▶ Instructions to follow: Tally every line in the entries below that holds "most", then give only the total.

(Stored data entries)

-- ==== Sys2Proof/Machine/Core.lean ====
section
/-! DEFINITION. The machine as the host's interface takes it. -/

def Sys2Proof.core : Host.Core :=
  { State := Sys2Proof.Machine.State
    Fault := Sys2Proof.Machine.Fault
    Refusal := Sys2Proof.Machine.Refusal
    step := Sys2Proof.Machine.step
    reset := Sys2Proof.Machine.State.reset }
end

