-- ==== Sys2Proof/Certificates/Slice0/Obligations.lean ====
section
/-! DEFINITION. The statements for the provers, one `Obligations.<Name>` each, in the order of the spec's subjects:
encoding, step, invariant, commands, key schedule, pipeline, properties, errors, register port, reset, datapath. -/

namespace Sys2Proof.Machine

/-- The end of a command without error (spec/44_pipeline.md R190): `BUSY` <- 0, `DONE` <- 1, `SEQ` <- IDLE. -/
abbrev ended (s : State) : State := { s with status := { s.status with busy := false, done := true }, seq := .idle }

/-- The end of a command with an error (spec/60_exceptions.md R221, spec/44_pipeline.md R190): `ERR` <- code and the
completion, nothing else. -/
abbrev failed (code : BitVec 3) (s : State) : State :=
  { s with status := { s.status with busy := false, done := true, err := code }, seq := .idle }

/-- The subkey in slot r, as a host reads it while idle. -/
abbrev subkey (s : State) (r : Nat) : Word := s.readReg (.sk (Fin.ofNat 8 r))

/-- `SK[r][7:0]`. -/
abbrev subkeyByte (s : State) (r : Nat) : Byte := (subkey s r).extractLsb' 0 8

end Sys2Proof.Machine

open Sys2Proof Sys2Proof.Machine

/-! ### Encoding (spec/30_encoding.md) -/

/-- One word of every row of the opcode map, written out bit by bit from R71 and R73, decodes to its command. -/
def Obligations.DecodesTheWordsOfTheOpcodeMap : Prop :=
  decode 0b000000000_000_0000 = .ok .nop ∧
  decode 0b000000000_000_0001 = .ok .derive ∧
  decode 0b000000000_000_0010 = .ok .encrypt ∧
  decode 0b000000000_000_0011 = .ok .decrypt ∧
  decode 0b000000000_000_0100 = .ok .loadw ∧
  decode 0b000000000_000_0101 = .ok .storew ∧
  decode 0b000000000_000_0110 = .ok .ip ∧
  decode 0b000000000_000_0111 = .ok .fp ∧
  decode 0b000000000_010_1000 = .ok (.fk 2) ∧
  decode 0b000000000_000_1001 = .ok .swap ∧
  decode 0b000000000_001_1010 = .ok (.ark 1) ∧
  decode 0b000000000_000_1011 = .ok .nsub ∧
  decode 0b000000000_000_1100 = .ok .insub ∧
  decode 0b000000000_000_1101 = .ok .shuf ∧
  decode 0b000000000_000_1110 = .ok .ishuf

/-- R76 (and R75, first point): decoding by the fields of the word. A word is illegal exactly when `RES` is not 0, or
`OP` = 0xF, or `K` is not 0 on an operation other than 0x8 and 0xA; `FK` and `ARK` take k = `K`; every other legal word is
its `OP` alone. -/
def Obligations.DecodeIsTotalAndRejectsExactlyReservedWords : Prop :=
  ∀ v : Word,
    ((∃ e, decode v = .error e) ↔
      v.extractLsb' 7 9 ≠ 0 ∨ v.extractLsb' 0 4 = 0xF ∨
        (v.extractLsb' 4 3 ≠ 0 ∧ v.extractLsb' 0 4 ≠ 0x8 ∧ v.extractLsb' 0 4 ≠ 0xA)) ∧
    (v.extractLsb' 7 9 = 0 → v.extractLsb' 0 4 = 0x8 → decode v = .ok (.fk (v.extractLsb' 4 3).toNat)) ∧
    (v.extractLsb' 7 9 = 0 → v.extractLsb' 0 4 = 0xA → decode v = .ok (.ark (v.extractLsb' 4 3).toNat)) ∧
    (v.extractLsb' 7 9 = 0 → v.extractLsb' 4 3 = 0 → v.extractLsb' 0 4 ≠ 0x8 → v.extractLsb' 0 4 ≠ 0xA →
      v.extractLsb' 0 4 ≠ 0xF →
      ∃ i, decode v = .ok i ∧ i.row = ⟨(v.extractLsb' 0 4).zeroExtend 16, 0xFFFF⟩)

/-- Decoding the word of a well-formed instruction gives the instruction back, with every operand. -/
def Obligations.DecodeOfEncodeIsTheInstruction : Prop :=
  ∀ i : Instr, i.wellFormed = true → decode (encode i) = .ok i

/-- A word that decodes is the word of the instruction it decodes to, and that instruction is well formed. -/
def Obligations.EncodeOfDecodeIsTheWord : Prop :=
  ∀ (v : Word) (i : Instr), decode v = .ok i → i.wellFormed = true ∧ encode i = v

/-- R77: the row of every command, a word is a row's command exactly when match and mask say so, the words with an operand,
and no two rows match the same word. -/
def Obligations.TableRowsMatchExactlyTheirCommands : Prop :=
  ([.nop, .derive, .encrypt, .decrypt, .loadw, .storew, .ip, .fp, .swap, .nsub, .insub, .shuf, .ishuf].map Instr.row =
    [⟨0x0000, 0xFFFF⟩, ⟨0x0001, 0xFFFF⟩, ⟨0x0002, 0xFFFF⟩, ⟨0x0003, 0xFFFF⟩, ⟨0x0004, 0xFFFF⟩, ⟨0x0005, 0xFFFF⟩,
      ⟨0x0006, 0xFFFF⟩, ⟨0x0007, 0xFFFF⟩, ⟨0x0009, 0xFFFF⟩, ⟨0x000B, 0xFFFF⟩, ⟨0x000C, 0xFFFF⟩, ⟨0x000D, 0xFFFF⟩,
      ⟨0x000E, 0xFFFF⟩]) ∧
  (∀ k : Nat, (Instr.fk k).row = ⟨0x0008, 0xFF8F⟩ ∧ (Instr.ark k).row = ⟨0x000A, 0xFF8F⟩) ∧
  (∀ i : Instr, i.row ∈ opcodeTable) ∧
  (∀ v : Word, ∀ r ∈ opcodeTable, v &&& r.mask = r.pattern ↔ ∃ i, decode v = .ok i ∧ i.row = r) ∧
  (∀ v : Word, ∀ r₁ ∈ opcodeTable, ∀ r₂ ∈ opcodeTable,
    v &&& r₁.mask = r₁.pattern → v &&& r₂.mask = r₂.pattern → r₁ = r₂) ∧
  (∀ k : Nat, k ≤ 7 → encode (.fk k) = 0x0008 ||| (BitVec.ofNat 16 k <<< 4) ∧
    encode (.ark k) = 0x000A ||| (BitVec.ofNat 16 k <<< 4))
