-- ==== Sys2Proof/Laws/Ops.lean ====
section
/-! SUPPORT. What each shared operation can do, said once: the frame a command runs in, the checks, the register port. -/

namespace Sys2Proof.Machine

/-- `runChecked` always answers a next state: the error or the effect, completed. -/
theorem runChecked_next {err : Option CmdError} {effect : State → State} {s t : State}
    (h : runChecked err effect s = .next t) :
    (∃ e, err = some e ∧ t = (s.raise e).complete) ∨ (err = none ∧ t = (effect s).complete) := by
  cases err with
  | none => exact .inr ⟨rfl, (Host.Outcome.next.inj h).symm⟩
  | some e => exact .inl ⟨e, rfl, (Host.Outcome.next.inj h).symm⟩

@[simp] theorem runChecked_none (effect : State → State) (s : State) :
    runChecked none effect s = .next (effect s).complete := rfl

@[simp] theorem runChecked_some (e : CmdError) (effect : State → State) (s : State) :
    runChecked (some e) effect s = .next (s.raise e).complete := rfl

/-- The effect of each command, without its checks. -/
def effectOf : Instr → State → State
  | .derive => deriveEffect
  | .encrypt => encryptEffect
  | .decrypt => decryptEffect
  | i => stageEffect i

/-- Every instruction's meaning is the shared frame around its check and its effect. -/
theorem exec_eq_runChecked (i : Instr) (s : State) : exec i s = runChecked (check i s) (effectOf i) s := by
  cases i <;> rfl

/-- Everything a command can do: fail with the error its check names, or have its effect; then it completes. -/
theorem exec_next {i : Instr} {s t : State} (h : exec i s = .next t) :
    (∃ e, check i s = some e ∧ t = (s.raise e).complete) ∨ (check i s = none ∧ t = (effectOf i s).complete) :=
  runChecked_next (exec_eq_runChecked i s ▸ h)

/-- A command that passes its check has its effect. -/
theorem exec_of_check_none {i : Instr} {s : State} (h : check i s = none) :
    exec i s = .next (effectOf i s).complete := by
  rw [exec_eq_runChecked, h]; rfl

/-- A command that fails its check changes `STATUS` and `SEQ` only. -/
theorem exec_of_check_some {i : Instr} {s : State} {e : CmdError} (h : check i s = some e) :
    exec i s = .next (s.raise e).complete := by
  rw [exec_eq_runChecked, h]; rfl

/-- No command answers a fault or a refusal. -/
theorem exec_answers_next (i : Instr) (s : State) : ∃ t, exec i s = .next t := by
  rw [exec_eq_runChecked]
  cases check i s <;> exact ⟨_, rfl⟩

/-- No check reports `ERR_ILLEGAL`: that error belongs to words that do not decode. -/
theorem check_ne_illegal (i : Instr) (s : State) : check i s ≠ some .illegal := by
  unfold check
  repeat' split
  all_goals simp

/-- A command that passes its check meets every condition R223 lists. -/
theorem check_none {i : Instr} {s : State} (h : check i s = none) :
    (i.feistelOnly = true → s.var = .feistel8) ∧ (i.spnOnly = true → s.var = .spn16) ∧ kOutOfRange s.cfg i = false ∧
      (readsSubkeys i = true → s.status.skv = true) ∧
      (s.var = .feistel8 → readsKey i = true → keyHigh6 s.key = 0) ∧
      (s.var = .feistel8 → readsDin i = true → highByte s.din = 0) := by
  unfold check at h
  repeat' split at h
  all_goals first | contradiction | skip
  cases hv : s.var <;> simp_all

/-- The error codes are 1..5. -/
theorem errorCode_le (e : CmdError) : (errorCode e).toNat ≤ 5 := by cases e <;> decide

/-- A stage writes `W` or `DOUT` and nothing else. -/
theorem stageEffect_frame (i : Instr) (s : State) : ∃ w d, stageEffect i s = (s.setW w).setDout d :=
  ⟨(stageEffect i s).w, (stageEffect i s).dout, by cases i <;> rfl⟩

/-- A sequence of stages writes `W` and `DOUT` and nothing else. -/
theorem runStages_frame (stages : List Instr) (s : State) : ∃ w d, runStages stages s = (s.setW w).setDout d := by
  induction stages generalizing s with
  | nil => exact ⟨s.w, s.dout, rfl⟩
  | cons i rest ih =>
    obtain ⟨w, d, h⟩ := stageEffect_frame i s
    obtain ⟨w', d', h'⟩ := ih (stageEffect i s)
    exact ⟨w', d', by rw [show runStages (i :: rest) s = runStages rest (stageEffect i s) from rfl, h', h]; rfl⟩

/-- Stages in two parts. -/
theorem runStages_append (xs ys : List Instr) (s : State) :
    runStages (xs ++ ys) s = runStages ys (runStages xs s) := List.foldl_append ..

/-- The effect of a command writes at most `W`, `DOUT`, `SK`, `SKV`, the sequencer's temporaries and the count of draws;
only `DERIVE` writes `SK` and `SKV`, and only the composite commands the temporaries. -/
theorem effectOf_frame (i : Instr) (s : State) :
    ∃ w d sk skv tm dr,
      effectOf i s = { s with
        w := w, dout := d, sk := sk, status := { s.status with skv := skv }, temps := tm, draws := dr } ∧
      (i ≠ .derive → sk = s.sk ∧ skv = s.status.skv) ∧
      (i ≠ .derive → i ≠ .encrypt → i ≠ .decrypt → tm = s.temps ∧ dr = s.draws) ∧
      (i = .derive → skv = true ∧ d = s.dout ∧ w = s.w) := by
  cases i with
  | derive => exact ⟨s.w, s.dout, _, true, _, _, rfl, by simp, by simp, by simp⟩
  | encrypt =>
    obtain ⟨w, d, h⟩ := runStages_frame (encryptStages s.cfg s.var) s
    exact ⟨w, d, s.sk, s.status.skv, Config.freeTemps s.draws, s.draws + 1,
      by simp [effectOf, encryptEffect, h]; rfl, by simp, by simp, by simp⟩
  | decrypt =>
    obtain ⟨w, d, h⟩ := runStages_frame (decryptStages s.cfg s.var) s
    exact ⟨w, d, s.sk, s.status.skv, Config.freeTemps s.draws, s.draws + 1,
      by simp [effectOf, decryptEffect, h]; rfl, by simp, by simp, by simp⟩
  | _ => exact ⟨_, _, s.sk, s.status.skv, s.temps, s.draws, rfl, by simp, by simp, by simp⟩

/-- The register at the index of a register. -/
@[simp] theorem regAt_regIndex (r : Reg) : regAt (regIndex r) = r := by
  cases r with
  | sk k => revert k; decide
  | _ => rfl

/-- The index of the register at an index. -/
@[simp] theorem regIndex_regAt (i : RegIndex) : regIndex (regAt i) = i := by
  revert i; decide

/-- A host read adds one answer and may draw one free value; every register keeps its value. -/
theorem memRead_frame (i : RegIndex) (s : State) :
    ∃ v d, memRead i s = { s with rdata := v :: s.rdata, draws := d } :=
  ⟨_, _, rfl⟩

/-- A host read of a stable register, or of any register while idle, answers the stored value. -/
theorem memRead_stable {i : RegIndex} {s : State} (h : (s.status.busy && unstableWhileBusy (regAt i)) = false) :
    memRead i s = { s with rdata := s.readReg (regAt i) :: s.rdata } := by
  simp [memRead, readAnswer, answerIsFree, h]

/-- A host read of `W`, `DOUT` or `SK` while busy draws one free value and answers it. -/
theorem memRead_free {i : RegIndex} {s : State} (h : (s.status.busy && unstableWhileBusy (regAt i)) = true) :
    memRead i s = { s with rdata := Config.freeWord s.draws :: s.rdata, draws := s.draws + 1 } := by
  simp [memRead, readAnswer, answerIsFree, h]

/-- While the core is idle an `EXPECT` line asserts the stored word (spec/30_encoding.md R79). -/
theorem expectHolds_idle {s : State} (h : s.status.busy = false) (r : Reg) (v : Word) :
    expectHolds s (.expect r v) = (s.readReg r == v) := by
  simp [expectHolds, readAnswer, answerIsFree, h]

/-- Everything a host write can do. -/
theorem memWrite_cases (i : RegIndex) (v : Word) (s : State) :
    memWrite i v s = s ∨ memWrite i v s = s.writeStatus v ∨
      (s.status.busy = true ∧ memWrite i v s = s.dropWrite) ∨
      (s.status.busy = false ∧ (memWrite i v s = s.acceptCmd v ∨ memWrite i v s = s.writeMode v ∨
        memWrite i v s = s.writeKey v ∨ memWrite i v s = s.writeDin v)) := by
  unfold memWrite
  cases hb : s.status.busy <;> cases regAt i <;> simp

end Sys2Proof.Machine
end

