/-- Settles O27: both keys are ten equal bits. -/
theorem constantFeistelKeysGiveConstantSubkeys : Obligations.ConstantFeistelKeysGiveConstantSubkeys := by
  intro s t r hcfg hvar hexec h1 hr
  have hslot (hfits : keyFits s) (b : Bool) (hlow : keyLow10 s.key = BitVec.fill 10 b) :
      t.readReg (.sk r) = zext16 (BitVec.fill 8 b) := by
    rw [exec_derive hfits] at hexec
    obtain rfl := Host.Outcome.next.inj hexec
    rw [readReg_sk_deriveEffect_complete, hvar, slot_subkeySet_feistel hcfg s.key h1 hr, hlow,
      feistelSubkey_fill hcfg]
  refine ⟨fun hkey => ?zeros, fun hkey => ?ones⟩
  case zeros => exact hslot (fun _ => by rw [hkey]; rfl) false (by rw [hkey]; rfl)
  case ones => exact hslot (fun _ => by rw [hkey]; rfl) true (by rw [hkey]; rfl)

/-! ### The SPN16 schedule (spec/41_keyschedule.md R134 to R138) -/

/-- Each expanded word is the new word of the two before it; `w2` and `w1` stand before the first (R136). -/
theorem expandWords_getD (c : Configuration) {n k : Nat} (hk : k < n) (i : Nat) (w2 w1 : Byte) :
    (w2 :: w1 :: expandWords c n i w2 w1).getD (k + 2) 0 =
      nextWord c (i + k) ((w2 :: w1 :: expandWords c n i w2 w1).getD k 0)
        ((w2 :: w1 :: expandWords c n i w2 w1).getD (k + 1) 0) := by
  induction n generalizing k i w2 w1 with
  | zero => omega
  | succ n ih =>
    cases k with
    | zero => rfl
    | succ k =>
      have hrest := ih (k := k) (by omega) (i + 1) w1 (nextWord c i w2 w1)
      rwa [Nat.add_right_comm] at hrest

/-- The recurrence of R136 over the words of a key. -/
theorem keyWords_getD (c : Configuration) (key : Word) {i : Nat} (h2 : 2 ≤ i) (hi : i ≤ 2 * c.nrS + 1) :
    (keyWords c key).getD i 0 =
      nextWord c i ((keyWords c key).getD (i - 2) 0) ((keyWords c key).getD (i - 1) 0) := by
  obtain ⟨k, rfl⟩ := Nat.exists_eq_add_of_le' h2
  rw [keyWords, expandWords_getD c (by omega), Nat.add_comm 2 k]
  rfl

theorem slot_subkeySet_spn (c : Configuration) (key : Word) (r : Fin 8) :
    slot (subkeySet c .spn16 key) r.val =
      if r.val ≤ c.nrS then (keyWords c key).getD (2 * r.val) 0 ++ (keyWords c key).getD (2 * r.val + 1) 0
      else 0x0000 :=
  slot_skFile _ r.isLt

/-- Slot 0 is the key: its two words are the key's bytes (R138). -/
theorem slot_subkeySet_spn_zero (c : Configuration) (key : Word) : slot (subkeySet c .spn16 key) 0 = key :=
  calc slot (subkeySet c .spn16 key) (0 : Fin 8).val
    _ = highByte key ++ lowByte key := (slot_subkeySet_spn c key 0).trans (if_pos (Nat.zero_le _))
    _ = key := highByte_append_lowByte key

/-- Settles O28: the words are those of `keyWords`. -/
theorem deriveSpnExpandsWords : Obligations.DeriveSpnExpandsWords := by
  intro s hvar
  have hfits : keyFits s := fun h => by simp [hvar] at h
  refine ⟨_, fun i => (keyWords s.cfg s.key).getD i 0, exec_derive hfits, deriveEffect_complete_frame s, rfl, rfl,
    fun i h2 hi => ?recurrence, fun r => ?slots, ?zero⟩
  case recurrence =>
    refine (keyWords_getD s.cfg s.key h2 hi).trans ?_
    simp only [nextWord, Bool.or_eq_true, beq_iff_eq]
    rfl
  case slots => rw [readReg_sk_deriveEffect_complete, hvar, slot_subkeySet_spn]
  case zero => rw [readReg_sk_deriveEffect_complete, hvar]; exact slot_subkeySet_spn_zero s.cfg s.key

end Sys2Proof.Machine

/-! ### FEISTEL8 blocks: the halves, `SWAP` and a round (spec/42_feistel_round.md R150 to R157) -/

namespace Sys2Proof.Machine

theorem splitHi_lowByte (w : Word) : splitHi (h := 4) (lowByte w) = w.extractLsb' 4 4 := by
  refine BitVec.eq_of_getLsbD_eq fun i hi => ?_
  rw [splitHi_getLsbD, lowByte_getLsbD, BitVec.getLsbD_extractLsb', decide_eq_true (show 4 + i < 8 by omega),
    Bool.true_and]
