-- ==== Sys2Proof/Machine/Ops.lean ====
section
/-! DEFINITION. The shared operations: raising a diagnostic, the updates of State that the meanings are made of, the
two external capabilities, and taking the next request off the front.

The block has no trap: nothing is saved and no control goes elsewhere (R124, R126). What stands in the place of
exception entry is `raise` for the two diagnostics and `State.overflow` for the encoder's error; what stands in the
place of return is that the next segment or the next operation simply follows (R127). -/

namespace Sys2Proof.Machine

/-- What one frame slot of a segment does: the segment goes on with its next slot, or it ends here; either way with
the items the slot put out. -/
inductive SlotResult where
  | goOn (st : DecoderState) (items : List Item)
  | ended (st : DecoderState) (items : List Item)
deriving DecidableEq, Repr

/-- R124, R126: to raise a diagnostic appends it to the trace and ends the segment, its remaining slots dropped; the
DecoderState stays as it is left. -/
def raise (e : Event) (st : DecoderState) : SlotResult := .ended st [.event e]

/-- A meaning that may refuse, as an outcome of a step. -/
def answer (r : Except Refusal State) : Host.Outcome State Fault Refusal :=
  match r with
  | .ok s => .next s
  | .error e => .refused e

/-- A successful encode: `TXSEG` is its output (R70, R71). -/
def State.encoded (s : State) (pairs : List Pair) : State := { s with txPairs := pairs, encResult := .ok }

/-- R121: `Overflow`: the output is empty and the result says so; nothing else changes. -/
def State.overflow (s : State) : State := { s with txPairs := [], encResult := .overflow }

/-- The result of QUANT (R80). -/
def State.quantized (s : State) (n : Nat) : State := { s with span := n }

/-- The end of a decode: its DecoderState, its output, and its output appended to the channel's trace (R100, R134). -/
def State.decoded (s : State) (st : DecoderState) (items : List Item) : State :=
  { s with dec := st, decOut := items, trace := s.trace ++ items }

/-- A fresh DecoderState (R110). -/
def State.initDecoder (s : State) : State := { s with dec := DecoderState.fresh }

/-- The result of a WRITE (R111). -/
def State.wrote (s : State) (r : WriteResult) : State := { s with writeResult := r }

/-- An empty WRITE that does not reach the transmit capability (N12): the spec states no result, so it is a free value,
one for each such WRITE of the channel's stream (which channels draw alike is the model's choice,
notes/assumptions/19.md). -/
def State.wroteNothing (s : State) : State :=
  { s with
    unsent      := s.unsent + 1
    writeResult := if Config.emptyWriteSucceeds s.params.stream s.unsent then .success else .failure }

/-- What the line carries of a hand-off of `segs`: all of it inverted (R42), or what a failed transmission left. -/
def TxReport.onLine (r : TxReport) (segs : List Segment) : List Segment :=
  match r with
  | .completed => inv segs
  | .failed driven => driven

/-- R111: success when the capability reports completion, failure if it reports failure. -/
def TxReport.result : TxReport → WriteResult
  | .completed => .success
  | .failed _ => .failure

/-- The report of the transmit capability for the next hand-off: the environment's, or a free value of the channel's
stream (DESIGN CHOICE, notes/assumptions/10.md and 19.md: channels share nothing, R133, so two channels have two streams;
within one stream the number of the hand-off fixes the report). -/
def State.nextReport (s : State) : TxReport :=
  match s.txReports with
  | r :: _ => r
  | [] => Config.txReport s.params.stream s.handoffs.length

/-- R111, R42: `TXSEG` is handed to the transmit capability with the flag to wait for completion, and the capability
reports `r`. -/
def State.handOff (s : State) (r : TxReport) : State :=
  { s with
    handoffs    := s.handoffs ++ [⟨s.txPairs, true⟩]
    txReports   := s.txReports.tail
    line        := s.line ++ TxReport.onLine r s.txSeg
    writeResult := TxReport.result r }

/-- R43: one blocking receive: the batch delivered, or none where it times out with nothing; and what is still to
come. -/
def receive (captures : List (List Segment)) : Option (List Segment) × List (List Segment) :=
  match captures with
  | [] => (none, [])
  | [] :: rest => (none, rest)
  | batch :: rest => (some batch, rest)

/-- Segments left unread go back to the front of what is to come; no segments leave nothing. -/
def unread (segs : List Segment) (captures : List (List Segment)) : List (List Segment) :=
  match segs with
  | [] => captures
  | _ :: _ => segs :: captures

/-- The bytes kept from earlier READs that a READ may return: there are some only where `READ_EXCESS` is `keep`, and
none on a WEDGED channel (R112: after a `MissingStopBit` every later READ returns no bytes until DEC.INIT). -/
def State.kept (s : State) : List Byte :=
  if s.params.readExcess = .keep ∧ ¬ s.dec.Wedged then s.held else []

/-- What a READ of `max_bytes` that starts in `s` and decodes `bytes` gives back and keeps (R112): at most `max` bytes
are returned, and what is beyond them is kept where `READ_EXCESS` says so. A READ that starts on a WEDGED channel
decodes nothing, and what is held stays held (notes/assumptions/9.md). -/
def State.delivered (s : State) (max : Nat) (bytes : List Byte) (captures : List (List Segment)) : State :=
  let pool := s.kept ++ bytes
  { s with
    readBytes := pool.take max
    held      := if s.params.readExcess = .keep ∧ ¬ s.dec.Wedged then pool.drop max else s.held
    captures  := captures }

/-- A READ in which nothing arrived before the timeout (R112): no bytes, no output, the DecoderState untouched. -/
def State.timedOut (s : State) (captures : List (List Segment)) : State :=
  { s with decOut := [], readBytes := [], captures := captures }

/-- The requests that are left once one is taken off the front. -/
def State.consume (s : State) (rest : List Byte) : State := { s with requests := rest }

/-- What stands at the front of the requests. -/
inductive Fetched where
  /-- no request is pending -/
  | idle
  /-- an operation, and the state with its bytes taken off -/
  | operation (i : Instr) (s : State)
  /-- bytes that are no request -/
  | malformed (e : DecodeError)

/-- Take the next request off the front (R38: operations are executed one after another in issue order). -/
def fetch (s : State) : Fetched :=
  match s.requests with
  | [] => .idle
  | b :: bs =>
    match decode (b :: bs) with
    | .ok (i, rest) => .operation i (s.consume rest)
    | .error e => .malformed e

/-- Put a table word at the front of the requests. -/
def State.placeWord (s : State) (nbits w : Nat) : State := s.consume (requestBytes nbits w ++ s.requests)

end Sys2Proof.Machine
end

▶ Worked solution: 2